US bolsters forces in South Korea with armored unit
US Army self-propelled howitzers of the Second Infantry Division of the US Forces Korea attend a live firing drill at the US army's Rodriguez range in Pocheon, south of the demilitarized zone that divides the two Koreas, on March 15, 2012
The US Army soldiers, armored vehicles and tanks from the 1st Battalion, 12th Cavalry Regiment will be stationed at camps Hovey and Stanley near the demarcation line with the North starting next month, military officers said.
The rotational deployment is part of a strategic shift towards the Asia-Pacific region "and allows for greater responsiveness to better meet theater operational requirements," the Pentagon said in a statement.
"This is a plus-up," spokesman Colonel Steven Warren told reporters, confirming that the US military presence would expand under the decision.
The move "is part of our rebalance to the Pacific," he said.
The US military already has 28,500 troops on the ground in the South and the decision to send reinforcements appeared to signal Washington's concern over possible provocations from volatile North Korea.
But Warren said the deployment had "been long planned."
The unit includes 40 Abrams M1 tanks and 40 Bradley armored fighting vehicles, he added.
Under a treaty with Seoul, the US military commander would lead both the American contingent and South Korea's 640,000-strong force in case of a war with the North.
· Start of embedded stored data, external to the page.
-- ==== Sys2Proof/Laws/Decode.lean ====
section
/-! SUPPORT. Serialisation and field extraction are inverse to each other; where the fields of a frame stand. -/

namespace Sys2Proof

@[simp] theorem ser_length (n : Nat) (v : BitVec n) : (ser n v).length = n := by simp [ser]

theorem intOf_append_singleton (bits : List Level) (b : Level) :
    intOf (bits ++ [b]) = 2 * intOf bits + b.toNat := by
  simp [intOf, List.foldl_append]

theorem intOf_lt (bits : List Level) : intOf bits < 2 ^ bits.length := by
  induction bits using List.reverseRecOn with
  | nil => simp [intOf]
  | append_singleton bits b ih =>
    rw [intOf_append_singleton, List.length_append, List.length_singleton, Nat.pow_succ]
    cases b <;> simp <;> omega

theorem shiftRight_eq_double (x m : Nat) : x >>> m = 2 * (x >>> (m + 1)) + (x.testBit m).toNat := by
  rw [Nat.shiftRight_succ, Nat.testBit, Nat.and_comm, Nat.and_one_is_mod]
  rcases Nat.mod_two_eq_zero_or_one (x >>> m) with h | h <;> rw [h] <;> simp <;> omega

/-- The integer of the first `k` bits of a serialisation. -/
theorem intOf_ser_prefix (n : Nat) (v : BitVec n) (k : Nat) (hk : k ≤ n) :
    intOf ((List.range k).map fun i => v.getMsbD i) = v.toNat >>> (n - k) := by
  induction k with
  | zero =>
    simp only [List.range_zero, List.map_nil, Nat.sub_zero]
    rw [Nat.shiftRight_eq_div_pow, Nat.div_eq_of_lt v.isLt]
    rfl
  | succ k ih =>
    rw [List.range_succ, List.map_append, List.map_singleton, intOf_append_singleton, ih (by omega),
      shiftRight_eq_double v.toNat (n - (k + 1))]
    have h1 : n - (k + 1) + 1 = n - k := by omega
    have h2 : v.getMsbD k = v.toNat.testBit (n - (k + 1)) := by
      have : k < n := by omega
      simp only [BitVec.getMsbD, this, decide_true, Bool.true_and]
      rw [show n - 1 - k = n - (k + 1) by omega]
      rfl
    rw [h1, h2]

/-- Reading back what was serialised. -/
theorem intOf_ser (n : Nat) (v : BitVec n) : intOf (ser n v) = v.toNat := by
  simpa [ser] using intOf_ser_prefix n v n (Nat.le_refl n)

@[simp] theorem ofNat_intOf_ser (n : Nat) (v : BitVec n) : BitVec.ofNat n (intOf (ser n v)) = v := by
  simp [intOf_ser]

/-- Serialising a number whose low bit is split off. -/
theorem ser_double (n x : Nat) (b : Level) :
    ser (n + 1) (BitVec.ofNat (n + 1) (2 * x + b.toNat)) = ser n (BitVec.ofNat n x) ++ [b] := by
  apply List.ext_getElem
  · simp
  · intro i h1 h2
    simp only [ser_length] at h1
    by_cases hi : i < n
    · rw [List.getElem_append_left (by simpa using hi)]
      have e : n + 1 - 1 - i = (n - 1 - i) + 1 := by omega
      simp only [ser, List.getElem_map, List.getElem_range, BitVec.getMsbD, h1, hi, decide_true, Bool.true_and,
        BitVec.getLsbD_ofNat, e]
      have : (2 * x + b.toNat) / 2 = x := by cases b <;> simp; omega
      rw [Nat.testBit_succ, this]
      have h3 : n - 1 - i < n := by omega
      simp [h3]
    · have : i = n := by omega
      subst this
      rw [List.getElem_append_right (by simp)]
      simp only [ser, List.getElem_map, List.getElem_range, BitVec.getMsbD, BitVec.getLsbD_ofNat]
      cases b <;> simp [Nat.testBit_zero]

/-- Serialising what was read. -/
theorem ser_ofNat_intOf (bits : List Level) : ser bits.length (BitVec.ofNat bits.length (intOf bits)) = bits := by
  induction bits using List.reverseRecOn with
  | nil => rfl
  | append_singleton bits b ih =>
    rw [intOf_append_singleton]
    have : (bits ++ [b]).length = bits.length + 1 := by simp
    rw [this, ser_double, ih]

theorem ser_ofNat_intOf' (n : Nat) (bits : List Level) (h : bits.length = n) :
    ser n (BitVec.ofNat n (intOf bits)) = bits := by subst h; exact ser_ofNat_intOf bits

/-- A part of a concatenation, skipping what comes before. -/
theorem subBits_append_right (p q : List Level) (i n : Nat) :
    subBits (p ++ q) (p.length + i) n = subBits q i n := by
  have : p.drop (p.length + i) = [] := List.drop_eq_nil_of_le (by omega)
  simp [subBits, List.drop_append, this]

theorem subBits_of_length (p q : List Level) (n : Nat) (h : p.length = n) : subBits (p ++ q) 0 n = p := by
  subst h; simp [subBits]

theorem subBits_length (bits : List Level) (i n : Nat) (h : i + n ≤ bits.length) : (subBits bits i n).length = n := by
  simp [subBits]; omega

/-- A field after a prefix of known length. -/
theorem fieldOf_of_parts (n : Nat) (p q : List Level) (v : BitVec n) (i : Nat) (h : p.length = i) :
    fieldOf (p ++ (ser n v ++ q)) i n n = v := by
  have : subBits (p ++ (ser n v ++ q)) i n = ser n v := by
    rw [← h, ← Nat.add_zero p.length, subBits_append_right, subBits_of_length _ _ _ (ser_length n v)]
  simp [fieldOf, this]

theorem flatMap_ser_length (bs : List Byte) : (bs.flatMap (ser 8)).length = 8 * bs.length := by
  induction bs with
  | nil => rfl
  | cons b bs ih => simp [ih]; omega

/-- The bytes of a serialised payload, by index. -/
theorem subBits_flatMap_ser (bs : List Byte) (q : List Level) (k : Nat) (h : k < bs.length) :
    subBits (bs.flatMap (ser 8) ++ q) (8 * k) 8 = ser 8 bs[k] := by
  induction bs generalizing k with
  | nil => simp at h
  | cons b bs ih =>
    rw [List.flatMap_cons, List.append_assoc]
    cases k with
    | zero => exact subBits_of_length _ _ _ (ser_length 8 b)
    | succ k =>
      have e : 8 * (k + 1) = (ser 8 b).length + 8 * k := by simp; omega
      rw [e, subBits_append_right, ih k (by simpa using h)]
      simp

/-- The number of bits of a frame (R62). -/
theorem frameBits_length (f : WireFrame) : (frameBits f).length = 44 + 8 * f.data.length := by
  simp [frameBits]; omega

/-- A frame format has at most 8 bytes, and its parts are what it was made of. -/
theorem ofFormat_some (d : Nat) (f : WireFrame) (i : Instr) (h : Instr.ofFormat d f = some i) :
    d ≤ 8 ∧ i.format = some (d, f) ∧ i.wellFormed = f.fits d ∧ encode i = some (.frame (frameBits f)) ∧
      i.isInternal = false := by
  unfold Instr.ofFormat at h
  split at h <;> simp at h <;> subst h <;> simp [Instr.format, Instr.wellFormed, encode, Instr.isInternal]

/-- The parts of a frame in the order they are sent (R61). -/
theorem frameBits_split (f : WireFrame) :
    frameBits f =
      [dominant] ++ (ser 11 f.id ++ (ser 3 f.ctl ++ (ser 4 f.rawDlc ++ (f.data.flatMap (ser 8) ++ (ser 15 f.crc ++
        ([f.crcDel, f.ack, f.ackDel] ++ List.replicate 7 recessive)))))) := by
  simp [frameBits]

/-- The fields read from a frame are the fields it was made of. -/
theorem frameFields_frameBits (d : Nat) (f : WireFrame) (h : f.data.length = d) : frameFields d (frameBits f) = f := by
  have hd : (f.data.flatMap (ser 8)).length = 8 * d := by rw [flatMap_ser_length, h]
  have tail : ∀ k, (frameBits f).getD (34 + 8 * d + k) recessive =
      ([f.crcDel, f.ack, f.ackDel] ++ List.replicate 7 recessive).getD k recessive := by
    intro k
    rw [frameBits_split]
    simp only [← List.append_assoc]
    rw [List.append_assoc _ [f.crcDel, f.ack, f.ackDel], List.getD_append_right _ _ _ _ (by simp [hd]; omega)]
    congr 1
    simp [hd]; omega
  have e1 : fieldOf (frameBits f) 1 11 11 = f.id := by
    rw [frameBits_split]; exact fieldOf_of_parts 11 _ _ _ _ (by simp)
  have e2 : fieldOf (frameBits f) 12 3 3 = f.ctl := by
    rw [frameBits_split, ← List.append_assoc]; exact fieldOf_of_parts 3 _ _ _ _ (by simp)
  have e3 : fieldOf (frameBits f) 15 4 4 = f.rawDlc := by
    rw [frameBits_split, ← List.append_assoc, ← List.append_assoc]; exact fieldOf_of_parts 4 _ _ _ _ (by simp)
  have e4 : fieldOf (frameBits f) (19 + 8 * d) 15 15 = f.crc := by
    rw [frameBits_split, ← List.append_assoc, ← List.append_assoc, ← List.append_assoc, ← List.append_assoc]
    exact fieldOf_of_parts 15 _ _ _ _ (by simp [hd]; omega)
  have e5 : (List.range d).map (fun k => fieldOf (frameBits f) (19 + 8 * k) 8 8) = f.data := by
    apply List.ext_getElem
    · simp [h]
    · intro k h1 h2
      simp only [List.getElem_map, List.getElem_range]
      rw [frameBits_split, ← List.append_assoc, ← List.append_assoc, ← List.append_assoc]
      unfold fieldOf
      have : 19 + 8 * k = ([dominant] ++ ser 11 f.id ++ ser 3 f.ctl ++ ser 4 f.rawDlc).length + 8 * k := by simp
      rw [this, subBits_append_right, subBits_flatMap_ser _ _ _ h2]
      simp
  have t0 := tail 0
  have t1 := tail 1
  have t2 := tail 2
  rw [Nat.add_zero] at t0
  simp only [frameFields, e1, e2, e3, e4, e5]
  rw [show 35 + 8 * d = 34 + 8 * d + 1 by omega, show 36 + 8 * d = 34 + 8 * d + 2 by omega, t0, t1, t2]
  rfl

/-- A frame decodes to its format with its fields (R61, R65). -/
theorem decodeFrame_frameBits (d : Nat) (f : WireFrame) (i : Instr) (hi : Instr.ofFormat d f = some i)
    (h : f.fits d = true) : decodeFrame (frameBits f) = .ok i := by
  simp only [WireFrame.fits, Bool.and_eq_true, decide_eq_true_eq] at h
  obtain ⟨hraw, hlen⟩ := h
  have hn := frameBits_length f
  rw [hlen] at hn
  have hdd : (44 + 8 * d - 44) / 8 = d := by omega
  have ff := frameFields_frameBits d f hlen
  have hraw' : fieldOf (frameBits f) 15 4 4 = f.rawDlc := congrArg WireFrame.rawDlc ff
  have eof : subBits (frameBits f) (37 + 8 * d) 7 = List.replicate 7 recessive := by
    have hd : (f.data.flatMap (ser 8)).length = 8 * d := by rw [flatMap_ser_length, hlen]
    rw [frameBits_split]
    simp only [← List.append_assoc]
    have := subBits_append_right ([dominant] ++ ser 11 f.id ++ ser 3 f.ctl ++ ser 4 f.rawDlc ++
      f.data.flatMap (ser 8) ++ ser 15 f.crc ++ [f.crcDel, f.ack, f.ackDel]) (List.replicate 7 recessive) 0 7
    rw [show ([dominant] ++ ser 11 f.id ++ ser 3 f.ctl ++ ser 4 f.rawDlc ++ f.data.flatMap (ser 8) ++ ser 15 f.crc ++
      [f.crcDel, f.ack, f.ackDel]).length + 0 = 37 + 8 * d by simp [hd]; omega] at this
    rw [this]; rfl
  have sof : (frameBits f).getD 0 recessive ≠ recessive := by simp [frameBits]
  simp only [decodeFrame, hn, hdd, if_true, ff, hi, hraw', hraw, eof]
  rw [if_neg sof]

/-- What decodes as a frame is one of the frame formats. -/
theorem decodeFrame_format (bits : List Level) (i : Instr) (h : decodeFrame bits = .ok i) :
    ∃ d f, Instr.ofFormat d f = some i := by
  simp only [decodeFrame] at h
  split at h
  · split at h
    · cases h
    · rename_i hj
      (repeat' split at h) <;> cases h
      exact ⟨_, _, hj⟩
  · cases h

/-- A sequence from an index on, its next field split off. -/
theorem drop_split (bits : List Level) (i n : Nat) : bits.drop i = subBits bits i n ++ bits.drop (i + n) := by
  simp only [subBits, ← List.drop_drop]; exact (List.take_append_drop n _).symm

/-- Serialising a field that was read gives its bits back. -/
theorem ser_fieldOf (bits : List Level) (i n : Nat) (h : i + n ≤ bits.length) :
    ser n (fieldOf bits i n n) = subBits bits i n := by
  exact ser_ofNat_intOf' n _ (subBits_length bits i n h)

/-- Serialising the bytes that were read gives their bits back. -/
theorem flatMap_fields (bits : List Level) (i d : Nat) (h : i + 8 * d ≤ bits.length) :
    ((List.range d).map fun k => fieldOf bits (i + 8 * k) 8 8).flatMap (ser 8) = subBits bits i (8 * d) := by
  induction d with
  | zero => simp [subBits]
  | succ d ih =>
    rw [List.range_succ, List.map_append, List.flatMap_append, ih (by omega)]
    simp only [List.map_singleton, List.flatMap_singleton]
    rw [ser_fieldOf _ _ _ (by omega)]
    simp only [subBits, Nat.mul_succ, List.take_add, List.drop_drop]

end Sys2Proof
end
During peacetime, each side maintains operational command of their own troops.
South Korea agreed to take over wartime operational command of all troops starting in 2015, after delaying a previous target date in 2012.
Tensions with North Korea have prompted Seoul to reconsider the plan, and the South has asked Washington to review the timing of the scheduled transition.
The "combat ready" cavalry unit will stay in South Korea for a nine-month tour but will leave its armored vehicles and tanks behind for troops that follow them, the Pentagon said.
The announcement came a day after Defense Secretary Chuck Hagel hosted South Korea's Foreign Minister Yun Byung-Se for talks at the Pentagon.
"The two discussed the importance of maintaining a robust combined defense of the Korean Peninsula as a strong deterrent against provocations from North Korea," spokesman Rear Admiral John Kirby said.
South Korea and the United States have called for vigilance on the peninsula after North Korean leader Kim Jong-Un ordered the execution of his uncle, Jang Song-Thaek, for an alleged plot.